Scientific Session Treatment Planning – Presentation 6

Characterizing Interfractional Changes in Head and Neck Organ-At-Risk DVHs and Their Association with Patient-Reported Outcomes

Sarah Weppler, Owen Paetkau, Wendy Smith
Tom Baker Cancer Centre, University of Calgary

Purpose: For cancer sites such as head and neck (H&N), plan quality may degrade throughout the treatment course due to interfractional weight loss and/or tumour shrinkage. We characterize changes in H&N organ-at-risk (OAR) DVH parameters and their associations with patient-reported outcomes.

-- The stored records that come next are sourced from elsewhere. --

-- ==== Sys2Proof/Certificates/Slice0/Obligations.lean ====
section
/-! DEFINITION. The statements about the model, from the numbered rules of spec/. Each says in its docstring which rule
it formalises; OBLIGATIONS.json gives the rule's words. -/

open Sys2Proof Sys2Proof.Machine

/-! ### The LOOP steps: results, frames, completion -/

/-- R86: in HOLDING an iteration completes, forces the coils to 0 and changes nothing else, and a second one changes
nothing at all; a toggle in HOLDING decides the first stepping iteration. -/
def Obligations.IterHoldForcesCoilsToZero : Prop :=
  ∀ s : State, s.phase = .ready → s.enabled = false →
    exec .iterHold s = .next { s with coil := 0x0#4 } ∧
    exec .iterHold { s with coil := 0x0#4 } = .next { s with coil := 0x0#4 } ∧
    State.loopStep { s with direction := !s.direction, enabled := true } =
      (if s.direction then .iterStepFwd else .iterStepBwd)

/-- R87: a forward stepping iteration completes; the index moves to the normalised index plus 1 mod 8, the coils show
the listing's entry for the new index, the delay begins, nothing else changes; from an index in range the pattern
differs in one bit from the old index's. -/
def Obligations.IterStepFwdAdvancesAndEmits : Prop :=
  ∀ s : State, s.phase = .ready → s.enabled = true → s.direction = false →
    ∃ t : State, exec .iterStepFwd s = .next t ∧
      t.stepIndex = ((if 8 ≤ s.stepIndex then 0 else s.stepIndex) + 1) % 8 ∧
      romListing[t.stepIndex]? = some t.coil ∧
      t = { s with stepIndex := t.stepIndex, coil := t.coil, phase := .delay } ∧
      (∀ p, romListing[s.stepIndex]? = some p → popcount (p ^^^ t.coil) = 1)

/-- R88: the same backward; from 0, and from a corrupted index, the new index is 7. -/
def Obligations.IterStepBwdRetreatsAndEmits : Prop :=
  ∀ s : State, s.phase = .ready → s.enabled = true → s.direction = true →
    ∃ t : State, exec .iterStepBwd s = .next t ∧
      t.stepIndex = (if 8 ≤ s.stepIndex ∨ s.stepIndex = 0 then 7 else s.stepIndex - 1) ∧
      romListing[t.stepIndex]? = some t.coil ∧
      t = { s with stepIndex := t.stepIndex, coil := t.coil, phase := .delay }

/-- R89: DELAY_DONE completes whatever the flags hold and changes only the phase. -/
def Obligations.DelayDoneOnlyEndsTheDelay : Prop :=
  ∀ s : State, s.phase = .delay → exec .delayDone s = .next { s with phase := .ready }

/-- R11, R65; the refusal is the model's (log entry 8): a LOOP operation that the state does not select is refused by
name, whatever the state. -/
def Obligations.UnselectedLoopStepIsRefused : Prop :=
  ∀ (i : Instr) (s : State), IsLoopOp i = true → i ≠ s.loopStep →
    exec i s = .refused (.loopStepNotSelected i s.loopStep)

/-- R90: in every state exactly one LOOP operation can be taken, the one R65 selects, and it answers a next state. The
last clause, that in a silent environment it is what a step runs, is the model's choice (log entry 2): R11 leaves the
next agent open. -/
def Obligations.ExactlyOneLoopStepIsEnabled : Prop :=
  ∀ s : State, IsLoopOp s.loopStep = true ∧ (∃ t, exec s.loopStep s = .next t) ∧
    (∀ i, IsLoopOp i = true → (∃ t, exec i s = .next t) → i = s.loopStep) ∧
    (s.env = .events ⟨[], .silent⟩ → step s = exec s.loopStep s)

Methods: Using a previously validated deformable image registration workflow, we estimated the weekly delivered OAR DVHs for 60 H&N patients treated with curative-intent chemoradiotherapy (70 Gy/33 fractions). A subset of 23 patients completed MDASI, MDADI, and XQ patient-reported outcomes surveys. Lag-1 differences in DVHs between the initial treatment plan and weekly DVH estimates characterized interfractional dose increases. From these differences, we identified which DVH parameters exhibited the greatest changes and compared average DVH parameter increases between patient groups reporting none/mild vs. moderate/severe outcomes.

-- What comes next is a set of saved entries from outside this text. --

-- ==== Sys2Proof/Laws/Run.lean ====
section
/-! SUPPORT. Runs of the machine: one step and the rest, and the induction over a run, packaged once. -/

namespace Sys2Proof.Machine

variable {s t u : State} {n : Nat}

@[simp] theorem run_zero (s : State) : Host.Core.run core 0 s = Host.Outcome.next s := rfl

/-- A run whose first step answers a next state goes on from it. -/
theorem run_succ_of_next (h : step s = .next t) : Host.Core.run core (n + 1) s = Host.Core.run core n t := by
  have hs : core.step s = _ := h
  refine (Host.Core.run.eq_2 core s n).trans ?_
  rw [hs]

/-- A run whose first step is refused is refused. -/
theorem run_succ_of_refused {r : Refusal} (h : step s = .refused r) :
    Host.Core.run core (n + 1) s = Host.Outcome.refused r := by
  have hs : core.step s = _ := h
  refine (Host.Core.run.eq_2 core s n).trans ?_
  rw [hs]
  rfl

/-- A run that answers a next state goes through a first step that does. -/
theorem run_succ_inv (h : Host.Core.run core (n + 1) s = .next t) :
    ∃ u, step s = .next u ∧ Host.Core.run core n u = .next t := by
  cases hs : step s with
  | next u => exact ⟨u, rfl, run_succ_of_next (n := n) hs ▸ h⟩
  | fault f => cases f
  | refused r => rw [run_succ_of_refused hs] at h; cases h

/-- A run at the event level whose next turn answers a next state goes on from it with the rest of the schedule. -/
theorem run_events_next {σ τ : Schedule Turn} {r : Turn} (hσ : nextTurn σ = (r, τ)) (h : takeTurn r s = .next t) :
    Host.Core.run core (n + 1) (s.setEnv (.events σ)) = Host.Core.run core n (t.setEnv (.events τ)) := by
  have hs := step_events (s := s.setEnv (.events σ)) rfl
  rw [hσ] at hs
  exact run_succ_of_next (hs.trans (takeTurn_setEnv (s := s) _ h))

/-- A run at the event level whose next turn is refused is refused. -/
theorem run_events_refused {σ τ : Schedule Turn} {r : Turn} {q : Refusal} (hσ : nextTurn σ = (r, τ))
    (h : takeTurn r s = .refused q) : Host.Core.run core (n + 1) (s.setEnv (.events σ)) = Host.Outcome.refused q := by
  have hs := step_events (s := s.setEnv (.events σ)) rfl
  rw [hσ] at hs
  exact run_succ_of_refused (hs.trans (takeTurn_setEnv_refused (s := s) _ h))

/-- A run at the clocked level goes on from the state after the next input with the rest of the sequence. -/
theorem run_clocked {σ τ : Schedule ClockInput} {c : ClockInput} (hσ : nextInput σ = (c, τ)) (s : State) :
    Host.Core.run core (n + 1) (s.setEnv (.clocked σ)) =
      Host.Core.run core n ((takeClockInput delayCycles c s).setEnv (.clocked τ)) := by
  have hs := step_clocked (s := s.setEnv (.clocked σ)) rfl
  rw [hσ] at hs
  exact run_succ_of_next (hs.trans (congrArg _ (takeClockInput_setEnv delayCycles c s _)))

/-- What a state satisfies and every step keeps, every state of a run from it satisfies. -/
theorem run_induction {P : State → Prop} (hstep : ∀ s t, P s → step s = .next t → P t) :
    ∀ (n : Nat) (s t : State), P s → Host.Core.run core n s = .next t → P t := by
  intro n
  induction n with
  | zero => intro s t hs h; cases h; exact hs
  | succ n ih =>
    intro s t hs h
    obtain ⟨u, hu, hr⟩ := run_succ_inv h
    exact ih u t (hstep s u hs hu) hr

end Sys2Proof.Machine
end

Results:  The largest average weekly DVH increases occurred for the spared parotid gland (D15%-D28%: 0.50 Gy/week) and pharyngeal constrictor (D9%-D34%: 0.15 Gy/week); changes in brainstem and spinal cord DVHs were minimal (D1%: <0.08 Gy/week). For patients reporting none/mild vs. moderate/severe symptoms, weekly DVH parameters differed most for the spared parotid gland: (D33%, 0.5 Gy/week) vs. (D33%, 2.0 Gy/week) for the MDASI choking/coughing item; (D33%, 0.6 Gy/week) vs. (D33%, 0.8 Gy/week) for the MDASI dry mouth item; and (D32%, 0.6 Gy/week) vs. (D35%, 1.3 Gy/week) for the XQ.

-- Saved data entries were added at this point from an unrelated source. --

/-- No operation but an iteration writes the coils. -/
theorem exec_coil_of_not_iteration {i : Instr} {s t : State} (h : exec i s = .next t) (hh : i ≠ .iterHold)
    (hf : i ≠ .iterStepFwd) (hb : i ≠ .iterStepBwd) : t.coil = s.coil := by
  by_contra hne
  obtain ⟨_, _, _, hcoil, _⟩ := eachFieldHasItsWriters i s t h
  rcases hcoil hne with hi | hi | hi
  · exact hh hi
  · exact hf hi
  · exact hb hi

/-- Settles O24: whatever the operation, the new register is the old one with the new coils emitted, since the
platform's bits stay. -/
theorem emissionMergesTheSharedRegister : Obligations.EmissionMergesTheSharedRegister := by
  intro i s t w hw h
  obtain ⟨_, hupper⟩ := exec_delayCnt_outUpper h
  refine ⟨fun _ => ?_, fun hh hf hb => State.outReg_congr w (exec_coil_of_not_iteration h hh hf hb) hupper⟩
  rw [← State.emit_outReg hw]
  exact State.outReg_congr w rfl hupper

end Sys2Proof.Machine
end

section
/-! PROOF. The patterns of two stepping iterations in succession (O40). -/

namespace Sys2Proof.Machine

/-- A run of a turn and more turns answers a next state only through one in between. -/
theorem runTurns_cons_inv {r : Turn} {rs : List Turn} {s t : State} (h : runTurns (r :: rs) s = .next t) :
    ∃ u, takeTurn r s = .next u ∧ runTurns rs u = .next t := by
  cases hr : takeTurn r s with
  | next u => exact ⟨u, rfl, (runTurns_cons_next hr).symm.trans h⟩
  | fault e => cases e
  | refused q => rw [runTurns_cons_refused rs hr] at h; cases h

/-- Events, DELAY_DONE and ITER_HOLD keep the index, and of them only ITER_HOLD writes the coils. -/
theorem takeTurn_between {r : Turn} {u v : State} (hr : r = .done ∨ r = .hold ∨ ∃ c, r = .evt c)
    (h : takeTurn r u = .next v) :
    v.stepIndex = u.stepIndex ∧ v.coil = if r = .hold then 0x0#4 else u.coil := by
  rcases hr with rfl | rfl | ⟨c, rfl⟩
  · obtain ⟨_, rfl⟩ := State.whenSelected_next.mp h
    exact ⟨rfl, rfl⟩
  · obtain ⟨_, rfl⟩ := State.whenSelected_next.mp h
    exact ⟨rfl, rfl⟩
  · cases (runTurns_evts [c] u).symm.trans (runTurns_cons_next h)
    exact ⟨rfl, rfl⟩

/-- The same of a list of them. -/
theorem runTurns_between {between : List Turn} {u v : State}
    (hbetween : ∀ r ∈ between, r = .done ∨ r = .hold ∨ ∃ c, r = .evt c) (h : runTurns between u = .next v) :
    v.stepIndex = u.stepIndex ∧ v.coil = if .hold ∈ between then 0x0#4 else u.coil := by
  induction between generalizing u with
  | nil => cases h; exact ⟨rfl, rfl⟩
  | cons r rs ih =>
    obtain ⟨hr, hrs⟩ := List.forall_mem_cons.mp hbetween
    obtain ⟨w, hw, hrest⟩ := runTurns_cons_inv h
    obtain ⟨hindex, hcoil⟩ := takeTurn_between hr hw
    obtain ⟨hindexRest, hcoilRest⟩ := ih hrs hrest
    refine ⟨hindexRest.trans hindex, ?_⟩
    rw [hcoilRest, hcoil]
    by_cases hlater : Turn.hold ∈ rs
    · simp [hlater]
    · simp [hlater, eq_comm]

/-- Settles O40: the index of the first iteration is still there at the next one. -/
theorem successivePatternsDifferInOneBit : Obligations.SuccessivePatternsDifferInOneBit := by
  intro s u v t between hps hes hu hbetween hv hpv hev ht
  cases (runTurns_cons_next (takeTurn_iter_step hps hes)).symm.trans hu
  cases (runTurns_cons_next (takeTurn_iter_step hpv hev)).symm.trans ht
  obtain ⟨hindex, hcoil⟩ := runTurns_between hbetween hv
  refine ⟨?oneBit, fun hhold => by rw [hcoil, if_pos hhold], fun hhold => by rw [hcoil, if_neg hhold]⟩
  case oneBit =>
    rw [State.stepTo_coil, State.stepTo_coil, hindex]
    exact popcount_rom_xor_rom_nextIndex _ v.direction

end Sys2Proof.Machine
end

section
/-! PROOF. What the coils show in every state reached from reset (O48). -/

namespace Sys2Proof.Machine

/-- Settles O48: the invariant of R95, read off the listing. -/
theorem reachedCoilIsZeroOrTheIndexPattern : Obligations.ReachedCoilIsZeroOrTheIndexPattern := by
  intro e n t h
  obtain ⟨hrange, hdelay, hready⟩ := h.inv
  have hlisted : t.coil = rom (normIndex t.stepIndex) → romListing[t.stepIndex]? = some t.coil :=
    fun hcoil => romListing_getElem_eq_some.mpr ⟨hrange, hcoil⟩
  have hzero : t.coil = 0x0#4 ∨ romListing[t.stepIndex]? = some t.coil := by
    cases hp : t.phase with
    | ready => exact (hready hp).imp_right hlisted
    | delay => exact .inr (hlisted (hdelay hp))
  refine ⟨fun hp => hlisted (hdelay hp), fun _ => hzero, ?_⟩
  exact List.mem_cons.mpr (hzero.imp_right List.mem_of_getElem?)

end Sys2Proof.Machine
end

section
/-! PROOF. An EVT operation acts as an event of some code, and so on the flags alone (O14). -/

namespace Sys2Proof.Machine

variable {i : Instr}

/-- An event completes in every state, as the list of its one code does. -/
theorem exec_decodeEvt_afterEvents (code : Nat) (s : State) :
    exec (decodeEvt code) s = .next (s.afterEvents [code]) :=
  (exec_decodeEvt code s).trans (congrArg _ (s.afterEvents_singleton code).symm)

/-- Every EVT operation does in every state what some code's event does; EVT_OTHER, which never reads the code it
arrived with (R116), does what code 0's does. -/
theorem exists_code_of_isEvtOp (hi : IsEvtOp i = true) :
    ∃ code, ∀ s, exec i s = .next (s.afterEvents [code]) := by
  cases i with
  | evtEnable => exact ⟨0x04, exec_decodeEvt_afterEvents 0x04⟩
  | evtDisable => exact ⟨0x08, exec_decodeEvt_afterEvents 0x08⟩
  | evtToggleDir => exact ⟨0x10, exec_decodeEvt_afterEvents 0x10⟩
  | evtReserved => exact ⟨0x20, exec_decodeEvt_afterEvents 0x20⟩
  | evtOther code => exact ⟨0x00, exec_decodeEvt_afterEvents 0x00⟩
  | delayDone | iterHold | iterStepFwd | iterStepBwd => cases hi

/-- One event writes at most one of the two flags. -/
theorem enabledAfter_or_directionAfter_singleton (code : Nat) :
    enabledAfter [code] = enabledAfter [] ∨ directionAfter [code] = directionAfter [] := by
  by_cases h : code = 0x10
  · subst h
    exact .inl (enabledAfter_congr rfl)
  · exact .inr (directionAfter_congr (List.count_singleton.trans (if_neg (by simpa using h))))

/-- Settles O14: what an event leaves in each flag is a function of that flag. -/
theorem evtFootprintIsOneFlag : Obligations.EvtFootprintIsOneFlag := by
  intro i s hi
  obtain ⟨code, hexec⟩ := exists_code_of_isEvtOp hi
  refine ⟨s.afterEvents [code], hexec s, rfl, ?oneFlag, fun s' t' he hd h => ?flagsOnly⟩
  case oneFlag =>
    rcases enabledAfter_or_directionAfter_singleton code with h | h
    · exact .inl (congrFun h s.enabled)
    · exact .inr ((congrFun h s.direction).trans (directionAfter_nil _))
  case flagsOnly =>
    cases (hexec s').symm.trans h
    exact ⟨congrArg (enabledAfter [code]) he, congrArg (directionAfter [code]) hd⟩

end Sys2Proof.Machine
end

section
/-! PROOF. The laws of the event operations under sequential composition (O15). -/

namespace Sys2Proof.Machine

variable {s : State}

/-- Two lists of events that do the same to each flag are the same run from every state. -/
theorem runTurns_evts_congr {cs ds : List Nat} (he : enabledAfter cs = enabledAfter ds)
    (hd : directionAfter cs = directionAfter ds) (s : State) : runTurns (evts cs) s = runTurns (evts ds) s := by
  rw [runTurns_evts, runTurns_evts, State.afterEvents, he, hd, ← State.afterEvents]

/-- A code that is none of the three buttons with an effect leaves the state as it is. -/
theorem runTurns_evt_noop {code : Nat} (h0 : code ≠ 0x04) (h1 : code ≠ 0x08) (h2 : code ≠ 0x10) (s : State) :
    runTurns (evts [code]) s = .next s := by
  rw [runTurns_evts, State.afterEvents_singleton, if_neg h0, if_neg h1, if_neg h2]

/-- In the delay an event and DELAY_DONE commute: the one writes flags, the other the phase, and DELAY_DONE is selected
whatever the flags are. -/
theorem runTurns_evt_done_comm (hp : s.phase = .delay) (code : Nat) :
    runTurns [.evt code, .done] s = runTurns [.done, .evt code] s := by
  have hdone : takeTurn .done s = .next (s.setPhase .ready) := exec_delayDone hp
  have hdone' : takeTurn .done (s.afterEvents [code]) = .next ((s.afterEvents [code]).setPhase .ready) :=
    exec_delayDone hp
  calc runTurns [.evt code, .done] s
      = runTurns [.done] (s.afterEvents [code]) := runTurns_append_next (qs := [.done]) (runTurns_evts [code] s)
    _ = .next ((s.afterEvents [code]).setPhase .ready) := runTurns_cons_next hdone'
    _ = .next ((s.setPhase .ready).afterEvents [code]) := rfl
    _ = runTurns (evts [code]) (s.setPhase .ready) := (runTurns_evts [code] _).symm
    _ = runTurns [.done, .evt code] s := (runTurns_cons_next hdone).symm

/-- Settles O15: but for DELAY_DONE and the no-op codes, each law compares two lists of codes, flag by flag. -/
theorem eventOperationLaws : Obligations.EventOperationLaws := by
  intro s
  refine ⟨?enableTwice, ?disableTwice, ?enableDisable, ?disableEnable, ?toggleTwice,
    fun _ h0 h1 h2 => runTurns_evt_noop h0 h1 h2 s, ?toggleEnable, ?toggleDisable, runTurns_evt_done_comm⟩
  case toggleTwice => exact (runTurns_evts_congr (cs := [0x10, 0x10]) (ds := []) rfl rfl s).trans runTurns_nil
  all_goals exact runTurns_evts_congr rfl rfl s

end Sys2Proof.Machine
end

section
/-! PROOF. The results of the five EVT steps, and the LOOP step selected after them (O9, O10, O11, O12, O13). -/

namespace Sys2Proof.Machine

variable (s : State)

@[simp] theorem exec_evtEnable : exec .evtEnable s = .next (s.setEnabled true) := rfl

@[simp] theorem exec_evtDisable : exec .evtDisable s = .next (s.setEnabled false) := rfl

@[simp] theorem exec_evtToggleDir : exec .evtToggleDir s = .next s.toggleDirection := rfl

@[simp] theorem exec_evtReserved : exec .evtReserved s = .next s := rfl

@[simp] theorem exec_evtOther (code : Nat) : exec (.evtOther code) s = .next s := rfl

@[simp] theorem State.toggleDirection_toggleDirection : s.toggleDirection.toggleDirection = s := by
  ext <;> simp

/-- When READY and enabled, `direction` selects the stepping iteration. -/
theorem State.loopStep_stepping {s : State} (hp : s.phase = .ready) (he : s.enabled = true) :
    s.loopStep = if s.direction then .iterStepBwd else .iterStepFwd := by
  cases hd : s.direction with
  | false => exact State.loopStep_fwd hp he hd
  | true => exact State.loopStep_bwd hp he hd

/-- Settles O9. -/
theorem evtEnableSetsEnabledOnly : Obligations.EvtEnableSetsEnabledOnly :=
  fun s => ⟨exec_evtEnable s, fun hp => State.loopStep_stepping (s := s.setEnabled true) hp rfl⟩

/-- Settles O10. -/
theorem evtDisableClearsEnabledOnly : Obligations.EvtDisableClearsEnabledOnly :=
  fun s => ⟨exec_evtDisable s, fun hp => State.loopStep_hold (s := s.setEnabled false) hp rfl,
    fun hp => State.loopStep_delay (s := s.setEnabled false) hp⟩

/-- Settles O11. -/
theorem evtToggleDirComplementsDirectionOnly : Obligations.EvtToggleDirComplementsDirectionOnly := by
  intro s
  refine ⟨exec_evtToggleDir s, ?twice, fun hp he => ?selection⟩
  case twice =>
    calc exec .evtToggleDir s.toggleDirection
        = .next s.toggleDirection.toggleDirection := exec_evtToggleDir _
      _ = .next s := by rw [State.toggleDirection_toggleDirection]
  case selection =>
    refine (State.loopStep_stepping (s := s.toggleDirection) hp he).trans ?_
    rw [State.toggleDirection_direction]
    cases s.direction <;> rfl

/-- Settles O12. -/
theorem evtReservedHasNoEffect : Obligations.EvtReservedHasNoEffect :=
  ⟨rfl, exec_evtReserved⟩

/-- Settles O13. -/
theorem evtOtherHasNoEffect : Obligations.EvtOtherHasNoEffect :=
  ⟨fun _ h0 h1 h2 h3 => decodeEvt_of_notMem_buttonCodes (by simp [buttonCodes, h0, h1, h2, h3]),
    fun code s => exec_evtOther s code⟩

end Sys2Proof.Machine
end

section
/-! PROOF. DELAY_CYCLES is the ceiling (O49). -/

namespace Sys2Proof.Machine

/-- Settles O49: the rounded-up quotient by 10^6 is the least number of cycles that covers the delay. -/
theorem delayCyclesIsTheCeiling : Obligations.DelayCyclesIsTheCeiling := by
  refine ⟨fun us hz hpos => ?_, one_le_delayCycles⟩
  rw [delayCyclesOf]
  exact ceilDiv_spec hpos (by decide)

end Sys2Proof.Machine
end

section
/-! PROOF. A step stops only at a program line that names an unselected LOOP step (O36). -/

namespace Sys2Proof.Machine

/-- A turn that names a LOOP step runs the instruction it names. -/
theorem Turn.exists_instr_of_named {t : Turn} (ht : t ∈ [Turn.hold, .fwd, .bwd, .done]) (s : State) : ∃ i, t.instr s = some i := by
  cases t with
  | hold | fwd | bwd | done => exact ⟨_, rfl⟩
  | reset | evt | iter | platformWrite => simp at ht

/-- If a turn is refused, it is a program line that names a LOOP step, and R65 selects another one. -/
theorem takeTurn_refused_cases {t : Turn} {s : State} {r : Refusal} (h : takeTurn t s = .refused r) :
    t ∈ [Turn.hold, .fwd, .bwd, .done] ∧
      ∃ i, t.instr s = some i ∧ i ≠ s.loopStep ∧ r = .loopStepNotSelected i s.loopStep := by
  have hnamed : t ∈ [Turn.hold, .fwd, .bwd, .done] := by
    by_contra hn
    rw [takeTurn_eq_afterTurn hn] at h
    cases h
  obtain ⟨i, hi⟩ := Turn.exists_instr_of_named hnamed s
  rw [takeTurn_of_instr hi] at h
  obtain ⟨_, hsel, hr⟩ := exec_refused_cases h
  exact ⟨hnamed, i, hi, hsel.symm, hr⟩

/-- Settles O36: a clocked step always answers, and an event-level step stops only where its turn is refused. -/
theorem onlyIllFormedLinesStop : Obligations.OnlyIllFormedLinesStop := by
  intro s
  cases henv : s.env with
  | clocked inputs => exact .inl ⟨_, step_clocked henv⟩
  | events σ =>
    rcases hσ : nextTurn σ with ⟨line, τ⟩
    have hstep := step_of_nextTurn henv hσ
    cases hturn : takeTurn line (s.setEnv (.events τ)) with
    | next u => exact .inl ⟨u, hstep.trans hturn⟩
    | fault f => cases f
    | refused r =>
      obtain ⟨hnamed, i, hi, hsel, rfl⟩ := takeTurn_refused_cases hturn
      rw [Turn.instr_setEnv] at hi
      exact .inr ⟨line, σ, τ, i, rfl, hσ, by simpa using hnamed, hi, hsel, hstep.trans hturn⟩

end Sys2Proof.Machine
end

section
/-! PROOF. An event at the edge of a LOOP step comes after it (O53). -/

namespace Sys2Proof.Machine

/-- A quiet edge is its LOOP part. -/
@[simp] theorem clockEdge_quiet (dc : Nat) (s : State) : clockEdge dc Ports.quiet s = clockLoopPart dc s := rfl

/-- The EVT part of an edge is the event's operation on the LOOP part's result, where that still has the direction
from before the edge, which is the one the EVT part complements. -/
theorem exec_decodeEvt_eq_clockEvtPart (code : Nat) {s t : State} (hdir : t.direction = s.direction) :
    exec (decodeEvt code) t = .next (clockEvtPart (Ports.event code) s t) := by
  simp only [clockEvtPart, Ports.event, if_true]
  rcases decodeEvt_cases code with ⟨_, h⟩ | ⟨_, h⟩ | ⟨_, h⟩ | ⟨_, h⟩ | ⟨_, h⟩ <;> rw [h]
  · exact exec_evtEnable t
  · exact exec_evtDisable t
  · rw [← hdir]
    exact exec_evtToggleDir t
  · exact exec_evtReserved t
  · exact exec_evtOther t code

/-- Settles O53: the LOOP part leaves `direction` as it was before the edge. -/
theorem sameEdgeEventComesAfterTheLoopStep : Obligations.SameEdgeEventComesAfterTheLoopStep := by
  intro dc code s
  obtain ⟨_, hdir, _⟩ := clockLoopPart_frame dc s
  rw [clockEdge_quiet, clockEdge_run (p := Ports.event code) rfl]
  exact exec_decodeEvt_eq_clockEvtPart code hdir

end Sys2Proof.Machine
end

section
/-! PROOF. The quiet edges of one delay (O55). -/

namespace Sys2Proof.Machine

/-- `s` with `n` more edges of the delay to come: READY when there are none (R20). -/
def State.withDelayLeft (n : Nat) (s : State) : State := (s.setDelayCnt n).setPhase (if 0 < n then .delay else .ready)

Conclusion: Increased high doses to the spared parotid gland and pharyngeal constrictor were observed, consistent with previously reported results of geometric shifts of the parotid glands towards high dose regions, and overall dose increases due to patient weight loss.

 

Scientific Session Treatment Planning – Presentation 7

Patient-specific treatment planning for intraoperative radiotherapy of glioblastoma

David Santiago Ayala Alvarez, Marij Popovic, Veng Jean Heng, Peter G. F. Watson, Michael D. C. Evans, Jan Seuntjens
Department of Physics and Medical Physics Unit - McGill University, Department of Oncology and Medical Physics Unit - McGill University

Purpose: The INTRAGO clinical trial assesses survival in glioblastoma patients treated with intraoperative radiotherapy (IORT) using the INTRABEAM. However, dose estimation relies on in-water depth-dose curves from the manufacturer. This method fails to accurately represent the geometry and tissue heterogeneities of the clinical scenario and does not permit dose addition of IORT with external radiotherapy (EBRT). Exceeding the dose constraints to organs at risk (OAR) can result in therapeutic complications. This work presents a treatment planning framework that allows more accurate calculation of IORT dose and its sum with EBRT plans.

Methods: IORT dose was calculated with Monte Carlo (MC) on 8 clinical cases using the in-house planning system BREMS. Manufacturer-provided dose data was compared with the MC dose simulations reported to water and to tissue. The IORT dose, converted to EQD2, and EBRT dose were added in BREMS. The dose to the OARs was evaluated.

Results:  The dose constraints were significantly exceeded in some OARs when the EBRT dose was combined with the MC calculated IORT dose. For instance, the dose to the brainstem, which was on average 50.3 Gy for the EBRT-only plan, was found to be on average 65.6 and 69.1 Gy when combined with IORT in water and in tissue, respectively. This exceeds the 60 Gy dose constraint, which was not evident with the current INTRAGO standard procedure.

Conclusion: This work presents a comprehensive planning framework for patient-specific dose calculation for IORT, and the tools to combine it with adjuvant EBRT plans.